### TASK DESCRIPTION
For this exercise, set down all the records exactly as given.

### THE DATA
-- ==== Sys2Proof/Config.lean ====
section
/-! DEFINITION. What an implementation fixes and the free values: values the spec does not state, as constants without a body. -/

namespace Sys2Proof

/-- The free value: the n-th value the spec leaves open, taken by a step that reads and advances the counter `State.free` (log
entry 6).  Nothing is known of it. -/
opaque Config.freeValue : Nat → BitVec 64

/-- The package serial number, byte by byte, provisioned at manufacture (13 R372). -/
opaque Config.serialNumber : Nat → BitVec 8

/-- The signature of a health record, byte by byte: a function of the signed bytes under the key provisioned at manufacture (13 R372). -/
opaque Config.signature : List (BitVec 8) → Nat → BitVec 8

/-- Whether the key store passes its self-test at the n-th reset (13 R372). -/
opaque Config.keyStoreOk : Nat → Bool

/-- The length of the public key with its certificate chain (15 R407). -/
opaque Config.certLength : Nat

/-- The public key with its certificate chain, byte by byte (15 R407). -/
opaque Config.certByte : Nat → BitVec 8

/-- Names of the fixed sizes of the package (01 R11 to R14, R20; 03 R86). -/
def Config.dies : Nat := 4

/-- Clusters of a die. -/
def Config.clusters : Nat := 36

/-- Scratchpad and stash bytes of a tile. -/
def Config.scratch : Nat := 262144

/-- Device memory bytes of a die (01 R16). -/
def Config.dieBytes : Nat := 0x3000000000

end Sys2Proof
end

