-- ==== Sys2Proof/Decode.lean ====
section
/-! DEFINITION. The decoder, total on any two words, and the encoder beside it (02 R22 to R30, R46, R47).
The decoder reads the fields, checks the codes by `Instr.wf`, and then compares the instruction's own words with the words read:
a difference is a must-be-zero bit that is 1 (R29, R30). -/

namespace Sys2Proof

/-- Why a word pair is not an instruction (the rows of R30); each raises Illegal Instruction. -/
inductive Reject where
  /-- the opcode is unallotted in its set -/
  | unallottedOpcode
  /-- a type, mode, op, kind or scope code, or a special-register index, is unallotted -/
  | unallottedCode
  /-- a must-be-zero bit is 1 -/
  | mustBeZero
  deriving DecidableEq, Repr

/-- The header of word 0 (R23, R35). -/
def hdrOf (w : BitVec 32) : Hdr :=
  { e := decide ((w.extractLsb' 30 1).toNat = 1), w := decide ((w.extractLsb' 29 1).toNat = 1), g := w.extractLsb' 0 4 }

/-- Word 0 from its set bit, opcode, header and the format fields already in place (R23). -/
def word0 (set op : Nat) (h : Hdr) (fields : Nat) : BitVec 32 :=
  BitVec.ofNat 32 (set * 0x80000000 + h.e.toNat * 0x40000000 + h.w.toNat * 0x20000000 + op * 0x400000 + fields + h.g.toNat)


/-- The lane-set instructions of opcode row 0x00 (R46). -/
def laneRow0 (low : Nat) (w k : BitVec 32) : Option Instr :=
  match low with
  | 0 => some (.iadd (hdrOf w) (w.extractLsb' 16 6) (w.extractLsb' 10 6) (w.extractLsb' 4 6))
  | 1 => some (.isub (hdrOf w) (w.extractLsb' 16 6) (w.extractLsb' 10 6) (w.extractLsb' 4 6))
  | 2 => some (.imul (hdrOf w) (w.extractLsb' 16 6) (w.extractLsb' 10 6) (w.extractLsb' 4 6))
  | 3 => some (.imulh (hdrOf w) (w.extractLsb' 16 6) (w.extractLsb' 10 6) (w.extractLsb' 4 6))
  | 4 => some (.imulhu (hdrOf w) (w.extractLsb' 16 6) (w.extractLsb' 10 6) (w.extractLsb' 4 6))
  | 5 => some (.imad (hdrOf w) (w.extractLsb' 16 6) (w.extractLsb' 10 6) (w.extractLsb' 4 6) (k.extractLsb' 26 6))
  | 6 => some (.imin (hdrOf w) (w.extractLsb' 16 6) (w.extractLsb' 10 6) (w.extractLsb' 4 6))
  | 7 => some (.imax (hdrOf w) (w.extractLsb' 16 6) (w.extractLsb' 10 6) (w.extractLsb' 4 6))
  | 8 => some (.iminu (hdrOf w) (w.extractLsb' 16 6) (w.extractLsb' 10 6) (w.extractLsb' 4 6))
  | 9 => some (.imaxu (hdrOf w) (w.extractLsb' 16 6) (w.extractLsb' 10 6) (w.extractLsb' 4 6))
  | 10 => some (.iabs (hdrOf w) (w.extractLsb' 16 6) (w.extractLsb' 10 6))
  | 11 => some (.ineg (hdrOf w) (w.extractLsb' 16 6) (w.extractLsb' 10 6))
  | 12 => some (.andv (hdrOf w) (w.extractLsb' 16 6) (w.extractLsb' 10 6) (w.extractLsb' 4 6))
  | 13 => some (.orv (hdrOf w) (w.extractLsb' 16 6) (w.extractLsb' 10 6) (w.extractLsb' 4 6))
  | 14 => some (.xorv (hdrOf w) (w.extractLsb' 16 6) (w.extractLsb' 10 6) (w.extractLsb' 4 6))
  | 15 => some (.andn (hdrOf w) (w.extractLsb' 16 6) (w.extractLsb' 10 6) (w.extractLsb' 4 6))
  | _ => none

/-- The lane-set instructions of opcode row 0x10 (R46). -/
def laneRow1 (low : Nat) (w k : BitVec 32) : Option Instr :=
  match low with
  | 0 => some (.shl (hdrOf w) (w.extractLsb' 16 6) (w.extractLsb' 10 6) (w.extractLsb' 4 6))
  | 1 => some (.shr (hdrOf w) (w.extractLsb' 16 6) (w.extractLsb' 10 6) (w.extractLsb' 4 6))
  | 2 => some (.sar (hdrOf w) (w.extractLsb' 16 6) (w.extractLsb' 10 6) (w.extractLsb' 4 6))
  | 3 => some (.rotl (hdrOf w) (w.extractLsb' 16 6) (w.extractLsb' 10 6) (w.extractLsb' 4 6))
  | 4 => some (.bfx (hdrOf w) (w.extractLsb' 16 6) (w.extractLsb' 10 6) (w.extractLsb' 4 6) (k.extractLsb' 22 4) (k.extractLsb' 16 4) (k.extractLsb' 8 8))
  | 5 => some (.bfi (hdrOf w) (w.extractLsb' 16 6) (w.extractLsb' 10 6) (w.extractLsb' 4 6) (k.extractLsb' 26 6) (k.extractLsb' 16 4) (k.extractLsb' 8 8))
  | 6 => some (.popc (hdrOf w) (w.extractLsb' 16 6) (w.extractLsb' 10 6))
  | 7 => some (.clz (hdrOf w) (w.extractLsb' 16 6) (w.extractLsb' 10 6))
  | 8 => some (.brev (hdrOf w) (w.extractLsb' 16 6) (w.extractLsb' 10 6))
  | 9 => some (.icmp (hdrOf w) (w.extractLsb' 19 3) (w.extractLsb' 16 3) (w.extractLsb' 10 6) (w.extractLsb' 4 6))
  | 10 => some (.sel (hdrOf w) (w.extractLsb' 16 6) (w.extractLsb' 10 6) (w.extractLsb' 4 6) (k.extractLsb' 19 1) (k.extractLsb' 16 3))
  | 11 => some (.mov (hdrOf w) (w.extractLsb' 16 6) (w.extractLsb' 10 6))
  | 12 => some (.movi (hdrOf w) (w.extractLsb' 16 6) (k.extractLsb' 0 32))
  | 13 => some (.iaddi (hdrOf w) (w.extractLsb' 16 6) (w.extractLsb' 10 6) (k.extractLsb' 0 32))
  | 14 => some (.iadd64 (hdrOf w) (w.extractLsb' 16 6) (w.extractLsb' 10 6) (w.extractLsb' 4 6))
  | 15 => some (.lidx (hdrOf w) (w.extractLsb' 16 6))
  | _ => none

### OUTPUT BELOW
-- ==== Sys2Proof/Config.lean ====
section
/-! DEFINITION. What an implementation fixes and the free values: values the spec does not state, as constants without a body. -/

namespace Sys2Proof

/-- The free value: the n-th value the spec leaves open, taken by a step that reads and advances the counter `State.free` (log
entry 6).  Nothing is known of it. -/
opaque Config.freeValue : Nat → BitVec 64

/-- The package serial number, byte by byte, provisioned at manufacture (13 R372). -/
opaque Config.serialNumber : Nat → BitVec 8

/-- The signature of a health record, byte by byte: a function of the signed bytes under the key provisioned at manufacture (13 R372). -/
opaque Config.signature : List (BitVec 8) → Nat → BitVec 8

/-- Whether the key store passes its self-test at the n-th reset (13 R372). -/
opaque Config.keyStoreOk : Nat → Bool

/-- The length of the public key with its certificate chain (15 R407). -/
opaque Config.certLength : Nat

/-- The public key with its certificate chain, byte by byte (15 R407). -/
opaque Config.certByte : Nat → BitVec 8

/-- Names of the fixed sizes of the package (01 R11 to R14, R20; 03 R86). -/
def Config.dies : Nat := 4

/-- Clusters of a die. -/
def Config.clusters : Nat := 36

/-- Scratchpad and stash bytes of a tile. -/
def Config.scratch : Nat := 262144

/-- Device memory bytes of a die (01 R16). -/
def Config.dieBytes : Nat := 0x3000000000

end Sys2Proof
end

-- ==== Sys2Proof/Decode.lean ====
section
/-! DEFINITION. The decoder, total on any two words, and the encoder beside it (02 R22 to R30, R46, R47).
The decoder reads the fields, checks the codes by `Instr.wf`, and then compares the instruction's own words with the words read:
a difference is a must-be-zero bit that is 1 (R29, R30). -/

namespace Sys2Proof

/-- Why a word pair is not an instruction (the rows of R30); each raises Illegal Instruction. -/
inductive Reject where
  /-- the opcode is unallotted in its set -/
  | unallottedOpcode
  /-- a type, mode, op, kind or scope code, or a special-register index, is unallotted -/
  | unallottedCode
  /-- a must-be-zero bit is 1 -/
  | mustBeZero
  deriving DecidableEq, Repr

/-- The header of word 0 (R23, R35). -/
def hdrOf (w : BitVec 32) : Hdr :=
  { e := decide ((w.extractLsb' 30 1).toNat = 1), w := decide ((w.extractLsb' 29 1).toNat = 1), g := w.extractLsb' 0 4 }

/-- Word 0 from its set bit, opcode, header and the format fields already in place (R23). -/
def word0 (set op : Nat) (h : Hdr) (fields : Nat) : BitVec 32 :=
  BitVec.ofNat 32 (set * 0x80000000 + h.e.toNat * 0x40000000 + h.w.toNat * 0x20000000 + op * 0x400000 + fields + h.g.toNat)


/-- The lane-set instructions of opcode row 0x00 (R46). -/
def laneRow0 (low : Nat) (w k : BitVec 32) : Option Instr :=
  match low with
  | 0 => some (.iadd (hdrOf w) (w.extractLsb' 16 6) (w.extractLsb' 10 6) (w.extractLsb' 4 6))
  | 1 => some (.isub (hdrOf w) (w.extractLsb' 16 6) (w.extractLsb' 10 6) (w.extractLsb' 4 6))
  | 2 => some (.imul (hdrOf w) (w.extractLsb' 16 6) (w.extractLsb' 10 6) (w.extractLsb' 4 6))
  | 3 => some (.imulh (hdrOf w) (w.extractLsb' 16 6) (w.extractLsb' 10 6) (w.extractLsb' 4 6))
  | 4 => some (.imulhu (hdrOf w) (w.extractLsb' 16 6) (w.extractLsb' 10 6) (w.extractLsb' 4 6))
  | 5 => some (.imad (hdrOf w) (w.extractLsb' 16 6) (w.extractLsb' 10 6) (w.extractLsb' 4 6) (k.extractLsb' 26 6))
  | 6 => some (.imin (hdrOf w) (w.extractLsb' 16 6) (w.extractLsb' 10 6) (w.extractLsb' 4 6))
  | 7 => some (.imax (hdrOf w) (w.extractLsb' 16 6) (w.extractLsb' 10 6) (w.extractLsb' 4 6))
  | 8 => some (.iminu (hdrOf w) (w.extractLsb' 16 6) (w.extractLsb' 10 6) (w.extractLsb' 4 6))
  | 9 => some (.imaxu (hdrOf w) (w.extractLsb' 16 6) (w.extractLsb' 10 6) (w.extractLsb' 4 6))
  | 10 => some (.iabs (hdrOf w) (w.extractLsb' 16 6) (w.extractLsb' 10 6))
  | 11 => some (.ineg (hdrOf w) (w.extractLsb' 16 6) (w.extractLsb' 10 6))
  | 12 => some (.andv (hdrOf w) (w.extractLsb' 16 6) (w.extractLsb' 10 6) (w.extractLsb' 4 6))
  | 13 => some (.orv (hdrOf w) (w.extractLsb' 16 6) (w.extractLsb' 10 6) (w.extractLsb' 4 6))
  | 14 => some (.xorv (hdrOf w) (w.extractLsb' 16 6) (w.extractLsb' 10 6) (w.extractLsb' 4 6))
  | 15 => some (.andn (hdrOf w) (w.extractLsb' 16 6) (w.extractLsb' 10 6) (w.extractLsb' 4 6))
  | _ => none

/-- The lane-set instructions of opcode row 0x10 (R46). -/
def laneRow1 (low : Nat) (w k : BitVec 32) : Option Instr :=
  match low with
  | 0 => some (.shl (hdrOf w) (w.extractLsb' 16 6) (w.extractLsb' 10 6) (w.extractLsb' 4 6))
  | 1 => some (.shr (hdrOf w) (w.extractLsb' 16 6) (w.extractLsb' 10 6) (w.extractLsb' 4 6))
  | 2 => some (.sar (hdrOf w) (w.extractLsb' 16 6) (w.extractLsb' 10 6) (w.extractLsb' 4 6))
  | 3 => some (.rotl (hdrOf w) (w.extractLsb' 16 6) (w.extractLsb' 10 6) (w.extractLsb' 4 6))
  | 4 => some (.bfx (hdrOf w) (w.extractLsb' 16 6) (w.extractLsb' 10 6) (w.extractLsb' 4 6) (k.extractLsb' 22 4) (k.extractLsb' 16 4) (k.extractLsb' 8 8))
  | 5 => some (.bfi (hdrOf w) (w.extractLsb' 16 6) (w.extractLsb' 10 6) (w.extractLsb' 4 6) (k.extractLsb' 26 6) (k.extractLsb' 16 4) (k.extractLsb' 8 8))
  | 6 => some (.popc (hdrOf w) (w.extractLsb' 16 6) (w.extractLsb' 10 6))
  | 7 => some (.clz (hdrOf w) (w.extractLsb' 16 6) (w.extractLsb' 10 6))
  | 8 => some (.brev (hdrOf w) (w.extractLsb' 16 6) (w.extractLsb' 10 6))
  | 9 => some (.icmp (hdrOf w) (w.extractLsb' 19 3) (w.extractLsb' 16 3) (w.extractLsb' 10 6) (w.extractLsb' 4 6))
  | 10 => some (.sel (hdrOf w) (w.extractLsb' 16 6) (w.extractLsb' 10 6) (w.extractLsb' 4 6) (k.extractLsb' 19 1) (k.extractLsb' 16 3))
  | 11 => some (.mov (hdrOf w) (w.extractLsb' 16 6) (w.extractLsb' 10 6))
  | 12 => some (.movi (hdrOf w) (w.extractLsb' 16 6) (k.extractLsb' 0 32))
  | 13 => some (.iaddi (hdrOf w) (w.extractLsb' 16 6) (w.extractLsb' 10 6) (k.extractLsb' 0 32))
  | 14 => some (.iadd64 (hdrOf w) (w.extractLsb' 16 6) (w.extractLsb' 10 6) (w.extractLsb' 4 6))
  | 15 => some (.lidx (hdrOf w) (w.extractLsb' 16 6))
  | _ => none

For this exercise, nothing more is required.